We wanted to provide some more information before we marked this incident as closed. On 21/07/2021 at approximately 09:17 customers may have experienced a brief disruption of our services.
The servers which run our services live in two data centres each on opposite sides of London. Under normal circumstances there is a reasonable amount of network traffic going between the two data centres. At 09:17 this morning the supplier who provides the primary connection between the two data centres suffered an issue which caused traffic to be temporarily dropped.
When traffic began to be dropped, the network was working to automatically converge and begin sending traffic over the secondary link between the two data centres. Unfortunately, because the primary link was not marked as down, but was instead silently dropping traffic, this resulted in an influx of traffic bouncing between the two data centres. This increase in traffic resulted in there being a delay to the time it took for the network to converge.

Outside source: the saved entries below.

-- ==== Sys2Proof/Config.lean ====
section
/-! DEFINITION. What an implementation of the hardware fixes and the specification does not: free values, each an
opaque constant with no body that a proof could use. -/

namespace Sys2Proof.Config

/-- Which of the results within 1 ulp the vector unit returns: 0 the nearest, 1 the next above in magnitude, 2 the
next below, where R95 allows it. Arguments: the opcode of Table 3-11 and the operand. [DESIGN CHOICE, safe: log 15] -/
opaque ulpStep : Nat → BitVec 32 → BitVec 2
/-- The result of VEXP2, VLOG2, VRCP or VRSQ where no finite exact value exists (R95 states none).
[DESIGN CHOICE, safe: log 15] -/
opaque ulpCorner : Nat → BitVec 32 → BitVec 32


-- Factory values (Reset column "Factory" or "From MRAM")

/-- The minor stepping in MGT_DEVICE_ID (R1, Table 0-1). [DESIGN CHOICE, unsafe: log 9] -/
opaque minorStepping : BitVec 8
/-- The module serial number (Table 19-6). [DESIGN CHOICE, unsafe: log 9] -/
opaque serial : BitVec 32
/-- The MAC address of port 0 (Table 11-11). [DESIGN CHOICE, unsafe: log 9] -/
opaque mac : BitVec 48
/-- Whether the module was shipped in Indigo; otherwise in Ochre. [DESIGN CHOICE, unsafe: log 9] -/
opaque shippedIndigo : Bool
/-- The life-cycle state, root secret and epoch that the MRAM holds for a module shipped in Indigo.
[DESIGN CHOICE, unsafe: log 9] -/
opaque shippedRoot : BitVec 256
/-- The body of persistent slot `s` at delivery: identity key, its certificates, and the slots that the shipped
state has filled (R359). [DESIGN CHOICE, unsafe: log 9] -/
opaque shippedSlot : Nat → List (BitVec 8)
/-- The modulus of Ohmundur's life-cycle key, whose digest the mask ROM holds (R364). [DESIGN CHOICE, unsafe: log 9] -/
opaque lifeCycleModulus : Nat
/-- The digest of Ohmundur's firmware key in the mask ROM (R375). [DESIGN CHOICE, unsafe: log 9] -/
opaque firmwareKeyDigest : List (BitVec 8)
/-- The digest of the mask-ROM image of a firmware component (R375). [DESIGN CHOICE, unsafe: log 9] -/
opaque romDigest : Nat → BitVec 512
/-- The security version of the mask-ROM image of a firmware component (R375, Table 14-11). [DESIGN CHOICE, unsafe: log 9] -/
opaque romSvn : Nat → BitVec 32

-- Values that the RTP makes and the specification does not give

/-- The integrity code of a record copy at an MRAM offset, under the key of the die's key ladder (R357).
[DESIGN CHOICE, safe: log 11] -/
opaque mramMac : Nat → List (BitVec 8) → BitVec 512

/-- The key body that RSA-4096 generation yields at its n-th use (R361, Table 14-15). [DESIGN CHOICE, safe: log 11] -/
opaque rsaKeyBody : Nat → List (BitVec 8)
/-- The certificate that the RTP issues for a body at its n-th use (R359). [DESIGN CHOICE, safe: log 11] -/
opaque certificate : Nat → List (BitVec 8) → List (BitVec 8)
/-- The RSASSA-PSS signature that the RTP makes under a key body at its n-th use (R376). [DESIGN CHOICE, safe: log 11] -/
opaque signature : Nat → List (BitVec 8) → List (BitVec 8) → BitVec 4096
/-- The content key that RSAES-OAEP decryption yields under a key body, none where it fails (R372).
[DESIGN CHOICE, safe: log 11] -/
opaque oaepOpen : List (BitVec 8) → List (BitVec 8) → Option (BitVec 256)
/-- Whether an anchor certificate is well formed (R417 names the check, not its form). [DESIGN CHOICE, safe: log 11] -/
opaque anchorWellFormed : List (BitVec 8) → Bool
/-- The response to an SPDM 1.2 request (R424 names the standard only). [DESIGN CHOICE, safe: log 11] -/
opaque spdmResponse : Nat → List (BitVec 8) → List (BitVec 8)

/-- What a weight bank, and a seed slot, hold after their mill group has left On (Table 16-3 keeps neither): element
format and rows; key and stream start. [DESIGN CHOICE, safe: log 120] -/
opaque lostBank : Nat → BitVec 4 × List (List (BitVec 32 × BitVec 8))
/-- See `lostBank`. [DESIGN CHOICE, safe: log 120] -/
opaque lostSeed : Nat → BitVec 320

/-- Ticks by which an event has delayed accepted work when its record is journaled, by the tenant's event count
(Table 12-9 gives the field and no way to measure it). [DESIGN CHOICE, safe: log 37] -/
opaque eventDelay : Nat → BitVec 16

/-- The class of the fault event that a response with an unknown tag raises (Table 10-6 names none).
[DESIGN CHOICE, unsafe: log 74] -/
opaque unknownTagClass : BitVec 8

/-- Whether the remaining phases of a rail carry its most load, for the rails whose phase rating Table 16-2 does not give.
[DESIGN CHOICE, safe: log 122] -/
opaque railCarries : Nat → Nat → Bool

-- Byte layouts that the specification does not give; each takes the contents that the rule lists

/-- AGG_QUERY's bytes in host memory (R154). [DESIGN CHOICE, safe: log 12] -/
opaque queryLayout : List Nat → List (BitVec 8)
/-- A telemetry sample's bytes (Table 17-4). [DESIGN CHOICE, safe: log 12] -/
opaque telemetryLayout : List Nat → List (BitVec 8)
/-- A message body's bytes where Table 17-2 lists fields without offsets. [DESIGN CHOICE, safe: log 12] -/
opaque bodyLayout : Nat → List Nat → List (BitVec 8)
/-- A PMBus LINEAR11 word for a reading (the standard allows several encodings of one value). [PRESUMED, unsafe: log 123] -/
opaque linear11 : Nat → BitVec 16 → BitVec 16
/-- Bits of STATUS_WORD, beyond those this model gives, as the PMBus standard has them. [PRESUMED, unsafe: log 123] -/
opaque statusWord : BitVec 8 → Bool → BitVec 16

end Sys2Proof.Config
end

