/-- The state at power-on reset: every register at its Reset value, no work, no command waiting. The module is
not yet started: POWER_GOOD_RISE runs the sequence of Table 18-1.
[DESIGN CHOICE, unsafe: log 5; DESIGN CHOICE, unsafe: log 6; DESIGN CHOICE, unsafe: log 7] -/
def State.reset : State :=
  { hops := resetHops, net := { mac := Config.mac }, sec := shippedSec,
    pwr := { rails := Vector.ofFn (fun i => { phases := railPhases[i] }) } }

end Sys2Proof.Machine
end

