-- ==== Sys2Proof/Machine/Agg.lean ====
section
/-! DEFINITION. The aggregation descriptors: what their items do and what their commits make of them (R128 to R133,
R143, R144, R147, R148, R151, R154, R306, Table 5-10). -/

namespace Sys2Proof.Machine

-- ## AGG_OPEN (R128 to R131)

/-- The round that an AGG_OPEN describes. -/
def roundFrom (t : TenantId) (l : Line) (tag : W32) : Round :=
  let fl := dF l 0x2A 1
  { tenant := t, cls := dClass l, state := .collecting, id := BitVec.ofNat 32 (dF l 0x10 4),
    vecLen := BitVec.ofNat 32 (dF l 0x14 4), partLimit := BitVec.ofNat 32 (dF l 0x18 4),
    floor := BitVec.ofNat 32 (dF l 0x1C 4), nonce := BitVec.ofNat 64 (dF l 0x20 8),
    maxPairs := BitVec.ofNat 11 (dF l 0x28 2), ring64 := bitOf fl 0, selfMask := bitOf fl 1, noDrop := bitOf fl 2,
    chainIn := bitOf fl 4, maxUp := BitVec.ofNat 19 (dF l 0x2C 4), timeout := BitVec.ofNat 32 (dF l 0x30 4),
    seedLog := BitVec.ofNat 32 (dF l 0x34 4), taBase := BitVec.ofNat 32 (dF l 0x38 4),
    tbBase := BitVec.ofNat 32 (dF l 0x3C 4), window := 0, tag := tag, opening := true }

/-- The class has mills in every race of the tenant, equally many (R130). -/
def State.millsEqual (s : State) (t : TenantId) (c : ClassId) : Bool :=
  match (s.racesOf t).map (fun r => (s.races[r].classMills[c]).toNat) with
  | [] => false
  | n :: ns => n ≠ 0 && ns.all (· = n)

/-- Table 5-1 lies in the tenant's memory of every race and meets no structure of another round (R129, R131). -/
def State.layoutOk (s : State) (t : TenantId) (r : Round) : Bool :=
  s.millsEqual t r.cls && (s.roundSpans r).all (fun x =>
    decide (x.off + x.len ≤ (if x.tierB then tenantTb else 64 * gib)) && !s.sealed x)

/-- Rounds of a tenant that are not Closed. -/
def State.roundCount (s : State) (t : TenantId) : Nat :=
  ((List.finRange 64).filter (fun i => match s.rounds[i] with
    | some r => r.tenant = t
    | none => false)).length

/-- The lowest free round slot. -/
def State.freeRound (s : State) : Option (Fin 64) := (List.finRange 64).find? (fun i => (s.rounds[i]).isNone)

/-- Why AGG_OPEN is refused, if it is: the window registration is looked at before anything else (R128, R129, R351).
See R337. [DEDUCED, unsafe: log 51] -/
def State.aggOpenRefusal (s : State) (t : TenantId) (r : Round) : Option Byte :=
  match s.regRefusal t r.cls with
  | some st => some st
  | none =>
    if s.tenants[t].debugRaces ≠ 0 then some 0x23
    else if (s.tenants[t].ctxCount).toNat < r.maxUp.toNat then some 0x20
    else if !s.layoutOk t r then some 0x21
    else if s.freeRound.isNone || (s.tenants[t].rounds).toNat ≤ s.roundCount t || 16 ≤ s.roundCount t ||
       (s.roundOf t r.id.toNat).isSome then some 0x22
    else none

/-- The structures that AGG_OPEN zero-fills in the race of index `i` of `n` (R129). -/
def Round.openSpans (r : Round) (n i : Nat) (race : RaceId) : List Span :=
  let o := r.tbOffsets n i
  let tb (a b : Nat) : Span :=
    { race := race, tierB := true, off := (r.tbBase.toNat + o.getD a 0) * mib, len := (o.getD b 0 - o.getD a 0) * mib }
  let a := r.taRange n i
  [{ race := race, tierB := false, off := a.1, len := a.2 }, tb 0 1, tb 3 5, tb 6 7]

/-- Bytes `off` to `off + len - 1` of spans laid end to end. -/
def cutSpans : List Span → Nat → Nat → List Span
  | [], _, _ => []
  | x :: xs, off, len =>
    if x.len ≤ off then cutSpans xs (off - x.len) len
    else
      let n := min len (x.len - off)
      if len = 0 then [] else { x with off := x.off + off, len := n } :: cutSpans xs 0 (len - n)

/-- Zero-fills an item's part of a round's structures in every race. -/
def State.openFill (s : State) (r : Round) (first gran : Nat) : State :=
  let rs := s.racesOf r.tenant
  s.zeroSpans ((indexed rs).flatMap (fun p => cutSpans (r.openSpans rs.length p.1 p.2) (first * 4096) (gran * 4096)))

/-- AGG_OPEN: the first item checks and takes slot and window at its commit; every item zero-fills; with the last one
the round is open (R129). [DEDUCED, unsafe: log 51; DESIGN CHOICE, unsafe: log 52] -/
def execAggOpen (item : Nat) (s : State) : Host.Outcome State Fault Refusal :=
  .next (s.work item 0x40 (fun i s =>
    let id := BitVec.ofNat 32 (dF i.line 0x10 4)
    let ready : List Effect := if i.last then [.aggReady id] else []
    if i.index = 0 then
      match s.aggOpenRefusal i.tenant (roundFrom i.tenant i.line 0) with
      | some st => s.stopItem item st
      | none =>
        match State.drawTag i.tenant 65536 s with
        -- the item waits while the response queue is empty
        | (s, none) => s
        | (s, some tag) =>
          let r := roundFrom i.tenant i.line tag
          (s.openFill r i.first i.gran).endItem item 0 0 (.aggOpen r :: ready)
    else
      match s.roundOf i.tenant id.toNat with
      | some (_, r) => (s.openFill r i.first i.gran).endItem item 0 0 ready
      | none => s.endItem item 0 0 []))

/-- The commit of AGG_OPEN's first item. [DESIGN CHOICE, unsafe: log 52] -/
def State.commitAggOpen (s : State) (t : TenantId) (ring : Fin 64) (seq : W48) (r : Round) : State :=
  match s.aggOpenRefusal t r, s.freeRound, s.freeWindow t with
  | none, some slot, some w =>
    let r := { r with window := w }
    let win : WWin := { tag := r.tag, base := 0, length := 0, peer := 0, any := true, notify := false, ring := 0,
                        cls := r.cls, round := some slot }
    let s := (s.setRound slot (some r)).modWeir t (fun x => { x with windows := sset x.windows w.toNat win })
    s.setBody t ring seq 0 (r.tag.toNat + slot.val * 2 ^ 32 + r.nseg * 2 ^ 64)
  | some st, _, _ => s.failDesc t ring seq st 0
  | _, _, _ => s.failDesc t ring seq 0x22 0

/-- The commit of AGG_OPEN's last item. -/
def State.commitAggReady (s : State) (t : TenantId) (id : W32) : State :=
  match s.roundOf t id.toNat with
  | some (slot, _) => s.modRound slot (fun r => { r with opening := false })
  | none => s

-- ## The descriptors that name a round

/-- Runs `f` on the round of a ROUND_ID at a commit, or completes with NO_ROUND (R133). [DEDUCED, unsafe: log 49] -/
def State.withRound (s : State) (t : TenantId) (ring : Fin 64) (seq : W48) (id : W32)
    (f : Fin 64 → Round → State) : State :=
  match s.roundOf t id.toNat with
  | some (slot, r) => f slot r
  | none => s.failDesc t ring seq 0x22 0

/-- The round is in one of the states in which Table 5-3 accepts a descriptor. [DEDUCED, unsafe: log 49] -/
def Round.takes (r : Round) (sts : List RoundState) : Bool := !r.opening && sts.contains r.state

At approximately 09:19 all network traffic was passing again as expected and when the primary link had recovered traffic began automatically using this path.
We did have reports of a few customers being unable to connect to some applications until around 12:00. We do believe this to be an application issue which was triggered by the events on the network. However, the issues after 09:19 were not being explicitly caused by network traffic being dropped. We are troubleshooting these issues at the moment.
Now we have an understanding of the issues this morning we’ll be reviewing the network to see if there is anything which can be done in the future to stop a similar issue happening again.
We’re always striving to keep the platform as stable as possible and would like to apologize for any inconvenience caused this morning.
UPDATE: July 21 09:26
We have been investigating logs and could see there was a network interruption this morning between 09:17 and 09:19. Service should have been operational from 09:19 again for the majority of users however we were seeing reports of some users not being able to login to some applications until around 09:43. We are continuing to investigate with our vendors and will provide a further update later today. Service should be operating as expected at the moment.
We are currently investigating an incident which occurred at 09:17 this morning. Further updates to follow.